Voltando à terra com meus pensamentos e com toda a vontade de voltar para Venúsia novamente , convido somente vocês, meus amigos da Terra. Estais prontos? Logo, eu, o Onovnir e os escolhidos, com minha nave de luz, conseguiremos alcançar uma dimensão que nem sequer o Challenger, Columbia, Apollo ,Ullysses, Voyager, Mir, Soyuz, ou qualquer nave espacial terrestre conseguiu.”
“Mas antes de tudo terei que pedir ao Pepovnir, nosso superior de Venúsia, se poderei levar junto um terrestre que vai ser pai novamente. Se ele não permitir, terá que ficar na Terra. Uma pequena Venusiana está chegando na Terra chamada Annanovnir, em outra nave, junto com o também venusiano Nunovnir. Outro venusiano está pousando na casa dele chamado Miguelovnir”.
“Então como faremos para estarmos juntos? Só se deixarmos a viagem para outro tempo e espaço. Mais uma outra coisa do futuro que vocês precisam saber. Não precisaremos de nenhuma nave já que o nosso corpo será um corpo de LUZ estará apto para viajar sem nave nenhuma como o fazem os nossos irmãos extraterrestres de nível superior. As naves são consciência de LUZ em plena expressão, por isso transcendem as leis da matéria. Têm total controle do ambiente onde atuam . Não confundir com a materialidade. Pelo meio dos sentidos que percebemos o universo. “

Neste trecho a gravação do Osvandir encerra de forma inesperada. Não havia mais espaço na fita para gravação. No dia seguinte a este sonho misterioso, o Osvandir partiu em direção à Rodovia Bandeirantes de onde sumiu sem deixar rastros.

@NN@ & AL

OSVANDIR NO ESPAÇO - IV

OSVANDIR NO ESPAÇO IV
Capítulo IV
Osvandir estaria ficando louco?

Algo estranho vem acontecendo com o Osvandir nas últimas semanas. Tem ouvido barulho na cabeceira da sua cama quando apaga a luz. Diz que não é cupim. Fez uma experiência para ver o que era. Quando ouviu o barulho, pegou o travesseiro, cobertor e foi para outro quarto vazio da casa. Para sua surpresa, após alguns instantes de sono, ouviu o mesmo barulho. Confessou que sentiu arrepios. Um detalhe é que só ouve barulho quando apaga a luz. Depois de algum tempo o barulho aparece na cabeceira, fazendo com que ele desperte ofegante. Um calafrio lhe percorre todo o corpo. É como se algo arranhasse a madeira da cama. Seria fantasma? Se deixa um pouco de luz no ambiente, o barulho não aparece. Isto incomoda e o deixa intrigado.

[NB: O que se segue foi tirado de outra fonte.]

-- ==== Sys2Proof/Laws/KeepsLichen.lean ====
section
/-! SUPPORT. What the operations of Machine/Lichen.lean keep. -/

set_option linter.all false

namespace Sys2Proof.Machine

theorem State.loadView_keeps {r : State} {a1} {a2} (h1 : Keeps r a1) : Keeps r (State.loadView a1 a2) := by
  delta State.loadView
  have e : (0 : Word) = shipped Key.dramCapacity := by decide +kernel
  refine keeps_fold _ _ ?_ (fun u x hu => Keeps.updObjs hu)
  rw [e]
  exact Keeps.updObjs h1

theorem State.beginPersist_keeps {r : State} {a1} (h1 : Keeps r a1) : Keeps r (State.beginPersist a1) := by
  delta State.beginPersist
  with_reducible repeat' first
    | assumption
    | apply State.cmdRun_keeps
    | apply State.putNvm_keeps
    | (extract_lets +onlyGivenNames x; clear_value x; rename' x => y)
    | (intro; try beta_reduce)
    | apply_assumption

theorem State.cmdDictPersist_keeps {r : State} {a1} {a2} (h1 : Keeps r a1) : Keeps r (State.cmdDictPersist a1 a2).2 := by
  delta State.cmdDictPersist
  extract_lets c n
  split
  · exact h1
  · split
    · exact State.cmdFail_keeps h1
    · split
      · exact State.noToken_keeps h1
      · exact State.beginPersist_keeps (State.drawToken_some h1 ‹_›)

theorem execDictPersist_keeps {r : State} {a1} {a2} {a3} (h3 : Keeps r a3) : OutKeeps r (execDictPersist a1 a2 a3) := by
  delta execDictPersist
  with_reducible repeat' first
    | assumption
    | apply State.access_keeps
    | apply State.cmdDictPersist_keeps
    | (intro; try beta_reduce)
    | refine out_next ?_
    | apply_assumption

theorem State.bankValid_keeps {r : State} {a1} {a2} (h1 : Keeps r a1) : Keeps r (State.bankValid a1 a2) := by
  delta State.bankValid
  exact State.cmdDone_keeps (State.put_keeps (State.put_keeps (Keeps.upd (State.putNvm_keeps h1))))

theorem execDictPersistDone_keeps {r : State} {a1} {a2} (h2 : Keeps r a2) : OutKeeps r (execDictPersistDone a1 a2) := by
  delta execDictPersistDone
  with_reducible repeat' first
    | assumption
    | apply State.lichenEnds_keeps
    | apply State.bankValid_keeps
    | apply State.nvmFailed_keeps
    | apply State.cmdFail_keeps
    | apply State.putNvm_keeps
    | (extract_lets +onlyGivenNames x; clear_value x; rename' x => y)
    | (intro; try beta_reduce)
    | refine out_next ?_
    | exact out_fault
    | refine out_ite ?_ ?_
    | refine keeps_ite ?_ ?_
    | split
    | apply_assumption

theorem State.revert_keeps {r : State} {a1} (h1 : Keeps r a1) : Keeps r (State.revert a1) := by
  delta State.revert
  with_reducible repeat' first
    | assumption
    | apply State.applyWrite_keeps
    | (extract_lets +onlyGivenNames x; clear_value x; rename' x => y)
    | refine keeps_fold _ _ ?_ ?_
    | (intro; try beta_reduce)
    | refine keeps_ite ?_ ?_
    | split
    | apply_assumption

theorem State.cmdDictRevert_keeps {r : State} {a1} {a2} (h1 : Keeps r a1) : Keeps r (State.cmdDictRevert a1 a2).2 := by
  delta State.cmdDictRevert
  with_reducible repeat' first
    | assumption
    | apply State.cmdDone_keeps
    | apply State.revert_keeps
    | (extract_lets +onlyGivenNames x; clear_value x; rename' x => y)
    | (intro; try beta_reduce)
    | refine keeps_ite ?_ ?_
    | refine keeps_ite2 ?_ ?_
    | split
    | apply_assumption

theorem execDictRevert_keeps {r : State} {a1} {a2} {a3} (h3 : Keeps r a3) : OutKeeps r (execDictRevert a1 a2 a3) := by
  delta execDictRevert
  with_reducible repeat' first
    | assumption
    | apply State.access_keeps
    | apply State.cmdDictRevert_keeps
    | (intro; try beta_reduce)
    | refine out_next ?_
    | apply_assumption

theorem State.cmdBbNote_keeps {r : State} {a1} {a2} (h1 : Keeps r a1) : Keeps r (State.cmdBbNote a1 a2).2 := by
  delta State.cmdBbNote
  extract_lets c
  split
  · exact h1
  · split
    · exact State.noToken_keeps h1
    · exact State.cmdDone_keeps (State.bbWrite_keeps (State.drawToken_some h1 ‹_›))

theorem execBbNote_keeps {r : State} {a1} {a2} {a3} (h3 : Keeps r a3) : OutKeeps r (execBbNote a1 a2 a3) := by
  delta execBbNote
  with_reducible repeat' first
    | assumption
    | apply State.access_keeps
    | apply State.cmdBbNote_keeps
    | (intro; try beta_reduce)
    | refine out_next ?_
    | apply_assumption

theorem State.ledgerTick_keeps {r : State} {a1} {a2} (h1 : Keeps r a1) : Keeps r (State.ledgerTick a1 a2) := by
  delta State.ledgerTick
  with_reducible repeat' first
    | assumption
    | apply State.countBy_keeps
    | apply State.refillBuckets_keeps
    | (extract_lets +onlyGivenNames x; first | (refine keeps_have (x := x) ?_ ?_; (on_goal 1 => dsimp -zeta only [x]; clear x); (on_goal 2 => (intro _; clear_value x; rename' x => y))) | (clear_value x; rename' x => y))
    | (intro; try beta_reduce)
    | exact Keeps.upd (by assumption)
    | apply_assumption

theorem State.sensorsChecked_keeps {r : State} {a1} {a2} (h1 : Keeps r a1) : Keeps r (State.sensorsChecked a1 a2) := by
  delta State.sensorsChecked
  with_reducible repeat' first
    | assumption
    | apply State.fault_keeps
    | apply State.clearLive_keeps
    | (extract_lets +onlyGivenNames x; clear_value x; rename' x => y)
    | (intro; try beta_reduce)
    | refine keeps_ite ?_ ?_
    | split
    | apply_assumption

theorem execLedgerSecond_keeps {r : State} {a1} {a2} (h2 : Keeps r a2) : OutKeeps r (execLedgerSecond a1 a2) := by
  delta execLedgerSecond
  with_reducible repeat' first
    | assumption
    | apply State.sensorsChecked_keeps
    | apply State.ledgerTick_keeps
    | (intro; try beta_reduce)
    | refine out_next ?_
    | refine out_ite ?_ ?_
    | refine keeps_ite ?_ ?_
    | split
    | apply_assumption

theorem execLedgerSnapshot_keeps {r : State} {a1} (h1 : Keeps r a1) : OutKeeps r (execLedgerSnapshot a1) := by
  delta execLedgerSnapshot
  with_reducible repeat' first
    | assumption
    | apply State.putNvm_keeps
    | apply State.snapshot_keeps
    | (extract_lets +onlyGivenNames x; clear_value x; rename' x => y)
    | (intro; try beta_reduce)
    | refine out_next ?_
    | refine out_ite ?_ ?_
    | refine keeps_ite ?_ ?_
    | split
    | apply_assumption

theorem State.cmdFwActivate_keeps {r : State} {a1} {a2} (h1 : Keeps r a1) : Keeps r (State.cmdFwActivate a1 a2).2 := by
  delta State.cmdFwActivate
  with_reducible repeat' first
    | assumption
    | apply State.cmdRun_keeps
    | (extract_lets +onlyGivenNames x; clear_value x; rename' x => y)
    | (intro; try beta_reduce)
    | refine keeps_ite ?_ ?_
    | refine keeps_ite2 ?_ ?_
    | split
    | apply_assumption

theorem execFwActivate_keeps {r : State} {a1} {a2} {a3} (h3 : Keeps r a3) : OutKeeps r (execFwActivate a1 a2 a3) := by
  delta execFwActivate
  with_reducible repeat' first
    | assumption
    | apply State.access_keeps
    | apply State.cmdFwActivate_keeps
    | (intro; try beta_reduce)
    | refine out_next ?_
    | apply_assumption

theorem State.writeSelector_keeps {r : State} {a1} {a2} (h1 : Keeps r a1) : Keeps r (State.writeSelector a1 a2) := by
  delta State.writeSelector
  with_reducible repeat' first
    | assumption
    | apply State.cmdDone_keeps
    | apply State.putNvm_keeps
    | apply State.nvmFailed_keeps
    | apply State.cmdFail_keeps
    | (extract_lets +onlyGivenNames x; first | (refine keeps_have (x := x) ?_ ?_; (on_goal 1 => dsimp -zeta only [x]; clear x); (on_goal 2 => (intro _; clear_value x; rename' x => y))) | (clear_value x; rename' x => y))
    | (intro; try beta_reduce)
    | exact Keeps.upd (by assumption)
    | refine keeps_ite ?_ ?_
    | split
    | apply_assumption

theorem State.activateEnds_keeps {r : State} {a1} {a2} (h1 : Keeps r a1) : Keeps r (State.activateEnds a1 a2) := by
  delta State.activateEnds
  split
  · exact State.cmdFail_keeps h1
  · split
    · exact State.noToken_keeps h1
    · exact State.writeSelector_keeps (State.drawToken_some h1 ‹_›)

theorem execFwActivateDone_keeps {r : State} {a1} {a2} (h2 : Keeps r a2) : OutKeeps r (execFwActivateDone a1 a2) := by
  delta execFwActivateDone
  with_reducible repeat' first
    | assumption
    | apply State.lichenEnds_keeps
    | apply State.activateEnds_keeps
    | (intro; try beta_reduce)
    | refine out_next ?_
    | refine out_ite ?_ ?_
    | refine keeps_ite ?_ ?_
    | split
    | apply_assumption

end Sys2Proof.Machine
end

E se fosse alguma coisa tentando fazer contato? Acho que deveria usar outro método, que metesse menos medo. Se contar isto ao pessoal que estuda espiritismo, com certeza o Osvandir ouvirá um monte de coisa.
Falou que isto o persegue desde criança e que presenciou coisas estranhas. “Já contei isto antes em outra ocasião. Morava em uma fazenda no interior de Minas. À noite costumava ouvir barulhos pela casa. Coisas batendo atrás do armário na sala, o rádio ligando sozinho e barulho de utensílios caíndo pelo chão da cozinha. Quando levantava para ver o que era, simplesmente não se via nada. Tudo estava no mesmo lugar. Nada de panelas no chão e o rádio desligado. Nada atrás dos armários. Era de arrepiar, parecia até filme de terror.
Durante o tempo que passei em Belo Horizonte ouvia outro barulhinho, só que no forro da casa. Morava sozinho. Era algo como o barulho de umas pedrinhas rolando pelo forro. Pegava o cabo de vassoura e cutucava o forro para ver se era algum inseto ou rato. Também contei este fato ao Manoel. Manoel deve se lembrar. Inclusive disse-me que sua mãe ouvia o mesmo barulho no telhado. Durante à noite e até hoje costuma sentir uma sensação estranha.
Às vezes fica difícil dormir” - concluiu Osvandir.